Acute Hemodynamic Effects

Of note, Infliximab had acute effects on BP.  The proportions of subjects with decreased systolic BP were greater in the 5 mg/kg Infliximab (55%) and 10 mg/kg Infliximab (44%) groups compared with the placebo group (17%).  Corresponding decreases in diastolic BP were observed as well: 24%, 18%, and 8%, respectively.

Cardiovascular Adverse Events

Analysis of cardiovascular adverse event rates has the potential to provide clues to help elucidate the mechanism(s) of potentially deleterious action(s) of Infliximab in CHF.  Major factors to consider in the CHF patient population include: 1) genesis of arrhythmias; 2) hemodynamic effects; 3) exacerbation of ischemia; and 4) negative inotropism.  Adverse events most relevant to CHF are summarized in Table 6. 
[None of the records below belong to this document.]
theorem opJmp_leavesRamAndDelay (a : Reg) (c : BitVec 3) (v : Int) (s : State) :
    LeavesRamAndDelay s (opJmp a c v s) := by
  cases hc : condTaken c s.flags with
  | true => rw [opJmp_taken a c v s hc]; exact ⟨_, rfl, rfl, rfl, rfl, rfl⟩
  | false => rw [opJmp_notTaken a c v s hc]; exact ⟨s, rfl, rfl, rfl, rfl, rfl⟩

theorem opDjz_leavesRamAndDelay (a b : Reg) (v : Int) (s : State) : LeavesRamAndDelay s (opDjz a b v s) := by
  refine ⟨_, rfl, ?_⟩
  split
  · exact ⟨rfl, rfl, rfl, rfl⟩
  · exact ⟨rfl, rfl, rfl, rfl⟩

theorem opReserved_leavesRamAndDelay (code : BitVec 5) (s : State) : LeavesRamAndDelay s (opReserved code s) :=
  ⟨_, rfl, rfl, rfl, rfl, rfl⟩

theorem exec_leavesRamAndDelay {i : Instr} (h : i.fields.opcode.touchesRamOrDelay = false) (s : State) :
    LeavesRamAndDelay s (exec i s) := by
  cases i with
  | lodTeeny | lodLong | strTeeny | strLong | pshTeeny | pshLong | popTeeny | popLong | calTeeny | calLong
  | dlyTeeny | dlyLong => cases h
  | setTeeny | setLong => exact opSet_leavesRamAndDelay _ _ _ s
  | btsTeeny | btsLong | btcTeeny | btcLong | btfTeeny | btfLong => exact opBit_leavesRamAndDelay _ _ _ s
  | addTeeny | addLong | subTeeny | subLong | mpyTeeny | mpyLong | andTeeny | andLong | orTeeny | orLong
  | xorTeeny | xorLong => exact opArith_leavesRamAndDelay _ _ _ _ s
  | divTeeny | divLong | modTeeny | modLong => exact opDivide_leavesRamAndDelay _ _ _ _ s
  | shfTeeny | shfLong => exact opShf_leavesRamAndDelay _ _ _ s
  | rotTeeny | rotLong => exact ⟨s, rfl, rfl, rfl, rfl, rfl⟩
  | negTeeny | negLong => exact opNeg_leavesRamAndDelay _ s
  | cmpTeeny | cmpLong => exact opCmp_leavesRamAndDelay _ _ _ s
  | jmpTeeny | jmpLong => exact opJmp_leavesRamAndDelay _ _ _ s
  | djzTeeny | djzLong => exact opDjz_leavesRamAndDelay _ _ _ s
  | reserved24Teeny | reserved24Long | reserved25Teeny | reserved25Long | reserved26Teeny | reserved26Long
  | reserved27Teeny | reserved27Long | reserved28Teeny | reserved28Long | reserved29Teeny | reserved29Long
  | reserved30Teeny | reserved30Long | reserved31Teeny | reserved31Long =>
    exact opReserved_leavesRamAndDelay _ s

/-! ## Every instruction: its store to RAM, and nothing else of RAM -/

/-- RAM after the store, if there is one, that `Instr.ramStore` names. -/
def Memory.afterStore (m : Memory) : Option (Nat × Word) → Memory
  | some (addr, w) => Memory.writeWord m addr w
  | none => m

@[simp] theorem Memory.afterStore_none (m : Memory) : m.afterStore none = m := rfl
@[simp] theorem Memory.afterStore_some (m : Memory) (addr : Nat) (w : Word) :
    m.afterStore (some (addr, w)) = Memory.writeWord m addr w := rfl

theorem ramAddr_of_lt {a : Word} (h : a.toNat < 0x8000) : ramAddr a = some a.toNat := if_pos h
theorem ramAddr_of_ge {a : Word} (h : 0x8000 ≤ a.toNat) : ramAddr a = none := if_neg (Nat.not_lt.2 h)

theorem ramAddr_eq_some {a : Word} {k : Nat} (h : ramAddr a = some k) : a.toNat = k ∧ k < 0x8000 := by
  rcases Nat.lt_or_ge a.toNat 0x8000 with hram | hbus
  · rw [ramAddr_of_lt hram] at h
    injection h with h
    exact ⟨h, h ▸ hram⟩
  · rw [ramAddr_of_ge hbus] at h
    cases h

/-- An instruction stores to an address of RAM. -/
theorem ramStore_addr_lt {i : Instr} {s : State} {addr : Nat} {w : Word} (h : i.ramStore s = some (addr, w)) :
    addr < Config.ramSize := by
  cases hop : i.fields.opcode with
  | str =>
    simp only [Instr.ramStore, hop, Option.map_eq_some_iff, Prod.mk.injEq] at h
    obtain ⟨k, hk, rfl, -⟩ := h
    exact (ramAddr_eq_some hk).2
  | psh | cal =>
    simp only [Instr.ramStore, hop, Option.some.injEq, Prod.mk.injEq] at h
    obtain ⟨rfl, -⟩ := h
    exact Nat.mod_lt _ (by decide)
  | _ => simp [Instr.ramStore, hop] at h

@[simp] theorem State.memRead_mem (s : State) (a : Word) : (s.memRead a).state.mem = s.mem := by
  rw [State.memRead_state]
@[simp] theorem State.memRead_ir (s : State) (a : Word) : (s.memRead a).state.ir = s.ir := by
  rw [State.memRead_state]
@[simp] theorem State.memRead_cycles (s : State) (a : Word) : (s.memRead a).state.cycles = s.cycles := by
  rw [State.memRead_state]

@[simp] theorem State.memWrite_mem (s : State) (a v : Word) :
    (s.memWrite a v).state.mem = s.mem.afterStore ((ramAddr a).map (·, v)) := by
  rcases Nat.lt_or_ge a.toNat 0x8000 with hram | hbus
  · rw [s.memWrite_ram ((inRam_iff a).2 hram), ramAddr_of_lt hram]; rfl
  · rw [s.memWrite_bus (Bool.eq_false_iff.2 fun hin => Nat.not_lt.2 hbus ((inRam_iff a).1 hin)), ramAddr_of_ge hbus]
    rfl
@[simp] theorem State.memWrite_ir (s : State) (a v : Word) : (s.memWrite a v).state.ir = s.ir := by
  rw [State.memWrite_state]
@[simp] theorem State.memWrite_cycles (s : State) (a v : Word) : (s.memWrite a v).state.cycles = s.cycles := by
  rw [State.memWrite_state]
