-- ==== Sys2Proof/Machine/ByteApi.lean ====
section
/-! DEFINITION. The meanings of the byte operations: the acceptance of the request, after the gate (43_byte_api R100,
46_sequencer R136). The steps that follow are those of the phase entered. -/

namespace Sys2Proof.Machine

/-- `putByte(b)` (43_byte_api R101): the byte is latched and the wait loop begins. -/
def execPutByte (b : Byte) (s : State) : Host.Outcome State Fault Refusal :=
  .next (s.accept (.putByte b) fun s => s.gated fun s => { s with txb := b, phase := .poll })

/-- `getByte()` (43_byte_api R103): a Drain Loop, then a pop. -/
def execGetByte (s : State) : Host.Outcome State Fault Refusal :=
  .next (s.accept .getByte fun s => s.gated fun s => s.startDrain .get)

/-- `available()` (43_byte_api R104): a Drain Loop, then the count. -/
def execAvailable (s : State) : Host.Outcome State Fault Refusal :=
  .next (s.accept .available fun s => s.gated fun s => s.startDrain .avail)

/-- `clear()` (43_byte_api R105): a Drain Loop, then the Ring Buffer emptied. -/
def execClear (s : State) : Host.Outcome State Fault Refusal :=
  .next (s.accept .clear fun s => s.gated fun s => s.startDrain .clear)

end Sys2Proof.Machine
end

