-- ==== Sys2Proof/Machine/Step.lean ====
section
/-! DEFINITION. One step of the block (46_sequencer R135): the reset input, the instruction the phase runs, or the
internal step of a phase that runs none. -/

namespace Sys2Proof.Machine

/-- One step. -/
def step (s : State) : Host.Outcome State Fault Refusal :=
  if s.rst then .next s.applyReset
  else
    match s.fetch with
    | some (i, t) => exec i t
    | none => .next s.internal

/-- `s` with the instruction of a table row where the next step finds it (log 22). -/
def State.withFetchWord (s : State) (nbits w : Nat) : State :=
  match decodeTableWord nbits w with
  | some i => s.place i
  | none => s

end Sys2Proof.Machine
end

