theorem witness_WriteSendsEveryByteInOrder :
    let s := opened [.write [0x41, 0x42]] [.word 0x4000, .word 0x4000, .word 0x4000, .word 0x7FFF]
    (s.rst = false ∧ s.phase = .idle ∧ s.isOpen = true ∧ s.ovr = false ∧ s.requests = [.write [0x41, 0x42]] ∧
      [(0x41 : Byte), 0x42].length ≤ s.cfg.maxWrite ∧
      s.answers = [(0x4000 : Word), 0x4000, 0x4000, 0x7FFF].map .word ++ []) ∧
      ∀ r ∈ [(0x4000 : Word), 0x4000, 0x4000, 0x7FFF],
        r.getLsbD s.cfg.rBit = false ∧ r.getLsbD s.cfg.tBit = true :=
  ⟨by decide, by simp [opened, closed, State.reset, small, Config.standard]⟩

theorem witness_ReadingOperationsAfterAQuietDrain :
    let s := holding [.getByte] [.word 0x4000, .word 0x0000]
    s.Inv ∧ (s.rst = false ∧ s.phase = .idle ∧ s.isOpen = true ∧ s.ovr = false ∧ s.requests = [.getByte] ∧
      [(0x4000 : Word), 0].length = s.maxMisses ∧ s.answers = [(0x4000 : Word), 0].map .word ++ []) ∧
      ∀ r ∈ [(0x4000 : Word), 0], r.getLsbD s.cfg.rBit = false :=
  ⟨inv_holding_idle, by decide, by simp [holding, opened, closed, State.reset, small, Config.standard]⟩

theorem witness_CloseAndOpenRecoverFromAnOverrun :
    ∃ s : State, s.rst = false ∧ s.phase = .idle ∧ s.isOpen = true ∧ s.ovr = true ∧
      s.requests = [.closeSession, .openSession 0 1] ∧ 1 < 2 ^ s.cfg.missW ∧ s.answers = [.word 0x4000] ∧
      s.handles = [true, true, true] :=
  ⟨{ filled [.closeSession, .openSession 0 1] [.word 0x4000] with ovr := true }, by decide⟩

theorem witness_WaitLoopHasNoBound :
    let s := putting (opened [] [.word 0, .word 0x3FFF]) .poll 0x55
    (s.rst = false ∧ s.phase = .poll ∧ s.answers = [(0 : Word), 0x3FFF].map .word ++ []) ∧
      (∀ r ∈ [(0 : Word), 0x3FFF], r.getLsbD s.cfg.rBit = false ∧ r.getLsbD s.cfg.tBit = false) ∧
      ∃ t, Reaches 2 s t ∧ decide (t.answers = []) = true :=
  ⟨by decide, by simp [putting, opened, closed, State.reset, small, Config.standard],
    reaches_of_afterRun (by decide +kernel)⟩

theorem witness_BlockingReadWithoutBudgetSpins :
    ∃ s : State, s.rst = false ∧ s.phase = .drain ∧ s.ret = .get ∧ s.arg = .read 1 ∧
      (s.out.length : Int) < 1 ∧ s.head = s.tail ∧ s.maxMisses = 0 ∧ s.miss = 0 :=
  ⟨{ busy (opened [] []) .drain (.read 1) with maxMisses := 0 }, by decide⟩

end Sys2Proof.Tests
end

/-! # The machine and the procedures agree (46_sequencer R146)

One simulation settles both directions. A state of the machine in the middle of an operation is the state of the
procedure `under` the registers the procedure does not have; `Agrees` says that the machine, from there on, does what
the outcome of the rest of the procedure says, and that it is still at work when the procedure has reached its bound.
There is one lemma for each part of a procedure, with the rest of the procedure as its continuation. -/

namespace Sys2Proof.Machine

/-! ## Statements in sequence -/

@[simp] theorem Run.ret_andThen {α β : Type} (a : α) (s : State) (f : α → State → Run β) :
    (Run.ret a s).andThen f = f a s := rfl

@[simp] theorem Run.raised_andThen {α β : Type} (e : Err) (s : State) (f : α → State → Run β) :
    (Run.raised e s).andThen f = .raised e s := rfl

@[simp] theorem Run.running_andThen {α β : Type} (s : State) (f : α → State → Run β) :
    (Run.running s).andThen f = .running s := rfl

theorem Run.andThen_assoc {α β γ : Type} (x : Run α) (f : α → State → Run β) (g : β → State → Run γ) :
    (x.andThen f).andThen g = x.andThen fun a s => (f a s).andThen g := by
  cases x <;> rfl

theorem callCapture_miss {s : State} {r : Word} (h : s.replyR r = false) : callCapture r s = .ret false s := by
  simp [callCapture, State.capture, h]

theorem callCapture_overrun {s : State} {r : Word} (h : s.replyR r = true) (hf : s.full = true) :
    callCapture r s = .raised .overrun { s with ovr := true } := by
  simp [callCapture, State.capture, State.push, h, hf]

theorem callCapture_hit {s : State} {r : Word} (h : s.replyR r = true) (hf : s.full = false) :
    callCapture r s = .ret true (s.store (decodeDataByte r)) := by
  simp [callCapture, State.capture, State.push, h, hf]

/-- A `read` that has collected `n` bytes asks for another one (44_block_api R117). -/
def wantsMore (len : Int) (n : Nat) : Prop := (0 < len → (n : Int) < len) ∧ (len < 0 → n < magnitude len)

theorem callReadLoop_of_wantsMore {fuel rounds : Nat} {len : Int} {out : List Byte} {s : State}
    (h : wantsMore len out.length) :
    callReadLoop fuel len (rounds + 1) out s =
      (callGetBody fuel s).andThen fun g s =>
        if len ≤ 0 ∧ g = none then .ret out s else callReadLoop fuel len rounds (out ++ g.toList) s := by
  obtain ⟨hpos, hneg⟩ := h
  by_cases hl : 0 < len
  · simp [callReadLoop, hl, hpos hl, Int.not_le.2 hl]
  · have hcond : len = 0 ∨ out.length < magnitude len := by
      by_cases h0 : len = 0
      · exact .inl h0
      · exact .inr (hneg (by omega))
    simp only [callReadLoop, if_neg hl, if_pos hcond]
    congr 1
    funext g t
    cases g <;> simp [Int.not_lt.1 hl]

theorem callReadLoop_of_not_wantsMore {fuel rounds : Nat} {len : Int} {out : List Byte} {s : State}
    (h : ¬ wantsMore len out.length) : callReadLoop fuel len (rounds + 1) out s = .ret out s := by
  simp only [wantsMore] at h
  by_cases hl : 0 < len
  · have : ¬ (out.length : Int) < len := by omega
    simp [callReadLoop, hl, this]
  · have : ¬ (len = 0 ∨ out.length < magnitude len) := by omega
    simp [callReadLoop, hl, this]

/-- The test of 46_sequencer R144 is the loop condition of 44_block_api R117, taken after the byte. -/
theorem readEnds_eq_false_iff {len : Int} {out : List Byte} (h : wantsMore len out.length) (g : Option Byte) :
    readEnds len g (out ++ g.toList).length = false ↔
      ¬ (len ≤ 0 ∧ g = none) ∧ wantsMore len (out ++ g.toList).length := by
  obtain ⟨hpos, hneg⟩ := h
  by_cases hl : 0 < len
  · cases g <;> simp [readEnds, wantsMore, hl] <;> omega
  · cases g with
    | none => simp [readEnds, hl, Int.not_lt.1 hl]
    | some b => simp [readEnds, wantsMore, hl]; omega

/-! ## Steps of the phases -/

/-- In IDLE the step takes the request at the port (46_sequencer R136). -/
theorem step_of_request {s : State} {i : Instr} {rest : List Instr} (hr : s.rst = false) (hp : s.phase = .idle)
    (hq : s.requests = i :: rest) : step s = exec i { s with requests := rest } := by
  simp [step, hr, State.fetch, hp, hq]

/-- A phase other than `CFG` that sends a command makes the exchange of its word (46_sequencer R135). -/
theorem step_eq_exchange {s : State} {i : Instr} {w : Word} (hr : s.rst = false) (hp : s.phase ≠ .cfg)
    (hi : s.nextCommand = some i) (hw : commandWord s.cfg i = some w) : step s = .next (s.exchange w) := by
  have hstep : step s = exec i s := by
    cases h : s.phase <;> simp_all [step, State.fetch, State.nextCommand]
  have hne : ∀ baud, i ≠ .writeConf baud := by
    rintro baud rfl
    cases h : s.phase <;> simp_all [State.nextCommand]
  rw [hstep]
  cases i with
  | readData => cases hw; simp [exec, execReadData, State.sendCommand, hi]
  | readConf => cases hw; simp [exec, execReadConf, State.sendCommand, hi]
  | writeData d => cases hw; simp [exec, execWriteData, State.sendCommand, hi]
  | writeConf baud => exact absurd rfl (hne baud)
  | _ => cases hw

/-- When its budget is used up, a Drain Loop ends in a step without an exchange (46_sequencer R138, R139). -/
theorem step_eq_finishDrain {s : State} (hr : s.rst = false) (hp : s.phase = .drain) (hm : s.maxMisses ≤ s.miss) :
    step s = .next s.finishDrain := by
  simp [step, hr, State.fetch, hp, State.nextCommand, Nat.not_lt.2 hm, State.internal]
Table 6:  Cardiovascular Adverse Events Through Week 28

 

There are trends favoring excess dizziness, dyspnea, hypotension, and angina in the Infliximab treatment groups.  Of note, dizziness was largely delayed, and not related to the infusion of the agent, per se, despite the apparent acute BP-lowering effect of Infliximab.

Safety Summary

Infliximab was associated with increased risk of death and hospitalization for CHF, as described under Efficacy Results.  Consistent with these findings, there are trends favoring excess dizziness, dyspnea, hypotension, angina, and myocardial infarction in the Infliximab treatment groups.  The patterns of deaths, physical findings, and adverse events do not suggest a specific mechanism through which Infliximab exerts deleterious effects in patients with CHF.

Summary

ATTACH was a small-sized, multicenter, randomized, double-blind, placebo-controlled dose-ranging, “add-on” study of Infliximab in CHF.  The investigation enrolled patients who were NYHA FC III-IV with an EF of £ 35%.  The study failed on its efficacy endpoints, and Infliximab appeared to show harm, as evidenced by excess death and requirement for hospitalization for CHF in the 10 mg/kg group.  Although the prespecified endpoints of death and CHF hospitalization were not increased in the 5 mg/kg Infliximab group, there are clues in the patterns of adverse events that suggest deleterious effects of Infliximab, even at the lower dose.  The limited sample size does not make it possible to distinguish between the two doses, and there is no basis to conclude that the 5 mg/kg does not increase mortality.

 

The study was not designed to assess the effect of Infliximab in milder forms of CHF (NYHA FC I and II), and no conclusions can be drawn regarding the safety of Infliximab in milder forms of CHF.

 

The patterns of deaths, physical findings, and adverse events do not suggest a unifying mechanism of action leading to harmful effects in the CHF population.  The study was too small to provide insight into specific CHF subgroups at particular risk of adverse outcomes with Infliximab.